The E-Word: Evangelicals and Evolution

I just watched an excellent TEDx Talk (17 minutes long) by a Christian biologist, April Maskiewicz, of Point Loma Nazarene University, on evangelicals and evolution.

She tells her own story of first rejecting Christianity because of the popular narrative that she had to choose between God and evolution (as competing worldviews), then coming to faith in Christ, while being an evolutionist.

She lucidly explains, then compassionately dispels, three myths often held by evangelical Christians about evolution.

Myth #1: All Christians think the same way as I do about evolution.

Myth #2: Evolution means “without a creator.”

Myth #3: If humans evolved from a common ancestor, this makes us less special.

It’s well worth watching.

This is the link to the talk.

2 thoughts on “The E-Word: Evangelicals and Evolution

  1. An attractive talk and an engaging speaker.
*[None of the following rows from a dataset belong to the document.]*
theorem execScrubDone_frame {m : Fin 48} {uncorr : Nat} {s : State} {t : State} (e : execScrubDone m uncorr s = .next t) :
    Same 0x2008000000000000000000000000000000001cc00000000000000000000000000000000000000000000000000002000000000000000 s t := by
  cases e
  try dsimp only
  repeat' first
    | with_reducible exact Same.refl
    | with_reducible assumption
    | with_reducible apply Same.ite
    | ((with_reducible apply Same.via State.scrubDone_frame); decide)
    | with_reducible apply Same.foldl
    | with_reducible apply Same.foldl1
    | intro _ _ _
    | intro _ _
    | (fail_if_no_progress ((with_reducible apply Same.upd) <;> first | (intro hb; first | with_reducible rfl | (exfalso; revert hb; decide)) | skip))
    | dsimp only
    | split

theorem execReturnStack_frame {m : Fin 48} {s : State} {t : State} (e : execReturnStack m s = .next t) :
    Same 0x2008000000000000000000000000000000001c200000000000000000000000000000000000000000000000000002000000000000000 s t := by
  cases e
  try dsimp only
  repeat' first
    | with_reducible exact Same.refl
    | with_reducible assumption
    | with_reducible apply Same.ite
    | with_reducible apply State.whenBooted_frame
    | ((with_reducible apply Same.via State.stackState_frame); decide)
    | ((with_reducible apply State.put_frame); decide)
    | ((with_reducible apply Same.via State.ignored_frame); decide)
    | with_reducible apply Same.foldl
    | with_reducible apply Same.foldl1
    | intro _ _ _
    | intro _ _
    | (fail_if_no_progress ((with_reducible apply Same.upd) <;> first | (intro hb; first | with_reducible rfl | (exfalso; revert hb; decide)) | skip))
    | dsimp only
    | split

theorem State.showClear_frame {s : State} {m : Nat} : Same 0x400000000000000000000000000000000000000000000000000000000000000000000000000000000 s (State.showClear s m) := by
  unfold State.showClear
  try dsimp only
  repeat' first
    | with_reducible exact Same.refl
    | with_reducible assumption
    | with_reducible apply Same.ite
    | ((with_reducible apply State.put_frame); decide)
    | with_reducible apply Same.foldl
    | with_reducible apply Same.foldl1
    | intro _ _ _
    | intro _ _
    | (fail_if_no_progress ((with_reducible apply Same.upd) <;> first | (intro hb; first | with_reducible rfl | (exfalso; revert hb; decide)) | skip))
    | dsimp only
    | split

theorem State.queuePage_frame {s : State} {g : Nat} : Same 0x80000000000000000000000400000000000000000000000000000000000000000000000000000000000000000000000000000000 s (State.queuePage s g) := by
  unfold State.queuePage
  try dsimp only
  repeat' first
    | with_reducible exact Same.refl
    | with_reducible assumption
    | with_reducible apply Same.ite
    | ((with_reducible apply Same.via State.showClear_frame); decide)
    | with_reducible apply Same.foldl
    | with_reducible apply Same.foldl1
    | intro _ _ _
    | intro _ _
    | (fail_if_no_progress ((with_reducible apply Same.upd) <;> first | (intro hb; first | with_reducible rfl | (exfalso; revert hb; decide)) | skip))
    | dsimp only
    | split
She’s right to be concerned about the burden laid on Christian youth by the God-or-Evolution dilemma.
    A short talk can’t handle everything – but i) the fossil record (like today’s natural world) may indeed give us cause to admire the Creator, but the fossil record worries the wisest and most expert evolutionists by its failure rather than its success in supporting their case, S J Gould being the most candid.
    Then, ii) our being ‘special’ as humans is a matter of appointment to image the Creator rather than capacity. (Dementing seniors and screaming neonates carry that appointment without much capacity.)
    And iii) Jesus died on the Cross and was raised on the third day so that ALL things, whether in heaven or on earth, might be reconciled to God. That amply evidences a ‘specialness’ in all creation, the cosmos that God so loved that……

    • David, I entirely agree with your second point (about the human vocation, not capacity) and especially with your final point (about the cosmic effects of the cross). I actually thought that the three reasons she gave for thinking that humans are special apply not just to humans but to the entire creation (having just preached this past Sunday, where the lectionary included Psalm 148 and Revelation 21).

      I’m not quite sure what you mean about the fossil record in your first point. As this blog post (https://musingsonscience.wordpress.com/2016/04/26/the-genes-agree-the-answer-is-no/) indicates, there are plenty of transitional forms. As the author points out, genetics has typically corroborated what paleontologists thought about the fossil record, though it corrected some things too.